▶ [AIM OF THE TASK] Using the listing below, set down exactly the lines starting at the line that contains "rintro ⟨hlo, hhi⟩" and ending at the line that contains "cellStart_strictMono.monotone (not_le.1 hlt)", both included, and no others.

▶ [TASK MATERIAL]
· · · · · · ·
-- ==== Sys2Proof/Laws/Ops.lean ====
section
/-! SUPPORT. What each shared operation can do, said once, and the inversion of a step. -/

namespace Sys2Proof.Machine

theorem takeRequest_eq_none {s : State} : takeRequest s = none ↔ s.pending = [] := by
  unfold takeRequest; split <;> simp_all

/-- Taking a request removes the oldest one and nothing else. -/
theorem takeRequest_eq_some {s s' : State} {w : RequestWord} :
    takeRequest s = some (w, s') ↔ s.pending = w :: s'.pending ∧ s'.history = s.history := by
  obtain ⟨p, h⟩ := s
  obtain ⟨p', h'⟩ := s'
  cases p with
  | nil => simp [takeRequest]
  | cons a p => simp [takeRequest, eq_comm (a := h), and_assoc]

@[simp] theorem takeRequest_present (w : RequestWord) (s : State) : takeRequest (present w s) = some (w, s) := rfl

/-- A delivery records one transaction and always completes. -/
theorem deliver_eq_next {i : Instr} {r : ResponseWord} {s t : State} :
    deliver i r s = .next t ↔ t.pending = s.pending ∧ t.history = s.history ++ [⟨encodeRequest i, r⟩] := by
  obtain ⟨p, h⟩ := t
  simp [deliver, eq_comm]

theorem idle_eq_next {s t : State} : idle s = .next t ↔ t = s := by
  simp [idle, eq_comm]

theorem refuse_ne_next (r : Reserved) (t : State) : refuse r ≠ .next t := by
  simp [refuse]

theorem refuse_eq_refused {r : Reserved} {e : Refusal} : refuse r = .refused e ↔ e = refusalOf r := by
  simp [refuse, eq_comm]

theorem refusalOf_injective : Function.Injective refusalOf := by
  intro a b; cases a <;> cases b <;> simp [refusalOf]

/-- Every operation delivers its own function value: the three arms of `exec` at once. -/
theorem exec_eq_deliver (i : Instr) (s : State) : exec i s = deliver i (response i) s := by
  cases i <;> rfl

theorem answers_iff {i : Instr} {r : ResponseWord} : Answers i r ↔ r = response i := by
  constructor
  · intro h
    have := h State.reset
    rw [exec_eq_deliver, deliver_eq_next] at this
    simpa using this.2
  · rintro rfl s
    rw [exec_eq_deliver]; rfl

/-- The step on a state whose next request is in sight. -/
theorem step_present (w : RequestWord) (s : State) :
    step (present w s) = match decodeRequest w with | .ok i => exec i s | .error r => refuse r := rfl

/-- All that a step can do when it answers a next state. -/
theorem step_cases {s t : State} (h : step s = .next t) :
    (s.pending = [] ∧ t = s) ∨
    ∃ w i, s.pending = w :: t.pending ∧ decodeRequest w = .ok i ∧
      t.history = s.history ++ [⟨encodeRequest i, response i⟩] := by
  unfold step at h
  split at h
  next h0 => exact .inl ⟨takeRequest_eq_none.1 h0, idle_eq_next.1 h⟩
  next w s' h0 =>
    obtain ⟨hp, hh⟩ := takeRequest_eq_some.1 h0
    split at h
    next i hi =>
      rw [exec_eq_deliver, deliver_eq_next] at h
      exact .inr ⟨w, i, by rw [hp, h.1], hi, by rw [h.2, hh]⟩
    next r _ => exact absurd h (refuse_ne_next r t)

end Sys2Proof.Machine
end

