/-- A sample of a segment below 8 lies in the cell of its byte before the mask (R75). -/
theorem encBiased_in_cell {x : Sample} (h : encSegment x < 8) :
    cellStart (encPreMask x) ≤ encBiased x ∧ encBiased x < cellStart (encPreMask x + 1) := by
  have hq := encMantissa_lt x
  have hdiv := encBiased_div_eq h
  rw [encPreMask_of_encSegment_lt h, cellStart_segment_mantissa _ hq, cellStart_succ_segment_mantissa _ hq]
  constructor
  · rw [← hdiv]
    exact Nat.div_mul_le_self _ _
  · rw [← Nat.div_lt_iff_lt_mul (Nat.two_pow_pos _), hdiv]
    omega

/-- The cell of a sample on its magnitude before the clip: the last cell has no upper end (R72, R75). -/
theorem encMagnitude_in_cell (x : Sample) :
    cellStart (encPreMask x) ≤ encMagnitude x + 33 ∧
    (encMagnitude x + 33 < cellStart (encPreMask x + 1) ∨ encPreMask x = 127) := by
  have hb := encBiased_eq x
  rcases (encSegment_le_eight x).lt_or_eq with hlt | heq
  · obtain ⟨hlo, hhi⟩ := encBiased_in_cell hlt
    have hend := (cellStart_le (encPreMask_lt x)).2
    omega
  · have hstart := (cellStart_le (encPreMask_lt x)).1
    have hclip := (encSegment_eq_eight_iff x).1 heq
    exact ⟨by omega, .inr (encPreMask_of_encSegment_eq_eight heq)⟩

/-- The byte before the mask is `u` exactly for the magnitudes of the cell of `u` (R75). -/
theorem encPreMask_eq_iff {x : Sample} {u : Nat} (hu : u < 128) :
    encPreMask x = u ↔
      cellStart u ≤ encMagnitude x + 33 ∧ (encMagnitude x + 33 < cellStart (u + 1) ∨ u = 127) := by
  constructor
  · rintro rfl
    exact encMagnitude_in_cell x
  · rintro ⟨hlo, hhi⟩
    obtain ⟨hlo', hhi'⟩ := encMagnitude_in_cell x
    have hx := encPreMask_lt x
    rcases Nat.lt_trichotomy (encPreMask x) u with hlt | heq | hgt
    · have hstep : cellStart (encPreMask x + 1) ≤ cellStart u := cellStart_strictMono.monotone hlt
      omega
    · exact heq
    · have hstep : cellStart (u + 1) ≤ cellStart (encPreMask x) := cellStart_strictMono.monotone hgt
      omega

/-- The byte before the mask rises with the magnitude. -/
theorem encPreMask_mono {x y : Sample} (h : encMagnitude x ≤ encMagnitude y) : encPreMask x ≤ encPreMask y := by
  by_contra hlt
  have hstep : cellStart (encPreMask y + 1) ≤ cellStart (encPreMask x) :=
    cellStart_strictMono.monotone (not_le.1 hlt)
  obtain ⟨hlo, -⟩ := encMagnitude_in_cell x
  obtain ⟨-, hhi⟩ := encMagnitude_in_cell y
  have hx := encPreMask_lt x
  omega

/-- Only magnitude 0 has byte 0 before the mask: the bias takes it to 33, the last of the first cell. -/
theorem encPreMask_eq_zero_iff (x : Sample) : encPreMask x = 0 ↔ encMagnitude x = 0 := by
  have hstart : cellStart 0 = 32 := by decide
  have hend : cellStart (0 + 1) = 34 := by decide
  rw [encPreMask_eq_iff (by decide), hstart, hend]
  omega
· · · · · · ·
▶ [RESULT]
  · rintro ⟨hlo, hhi⟩
    obtain ⟨hlo', hhi'⟩ := encMagnitude_in_cell x
    have hx := encPreMask_lt x
    rcases Nat.lt_trichotomy (encPreMask x) u with hlt | heq | hgt
    · have hstep : cellStart (encPreMask x + 1) ≤ cellStart u := cellStart_strictMono.monotone hlt
      omega
    · exact heq
    · have hstep : cellStart (u + 1) ≤ cellStart (encPreMask x) := cellStart_strictMono.monotone hgt
      omega

/-- The byte before the mask rises with the magnitude. -/
theorem encPreMask_mono {x y : Sample} (h : encMagnitude x ≤ encMagnitude y) : encPreMask x ≤ encPreMask y := by
  by_contra hlt
  have hstep : cellStart (encPreMask y + 1) ≤ cellStart (encPreMask x) :=
    cellStart_strictMono.monotone (not_le.1 hlt)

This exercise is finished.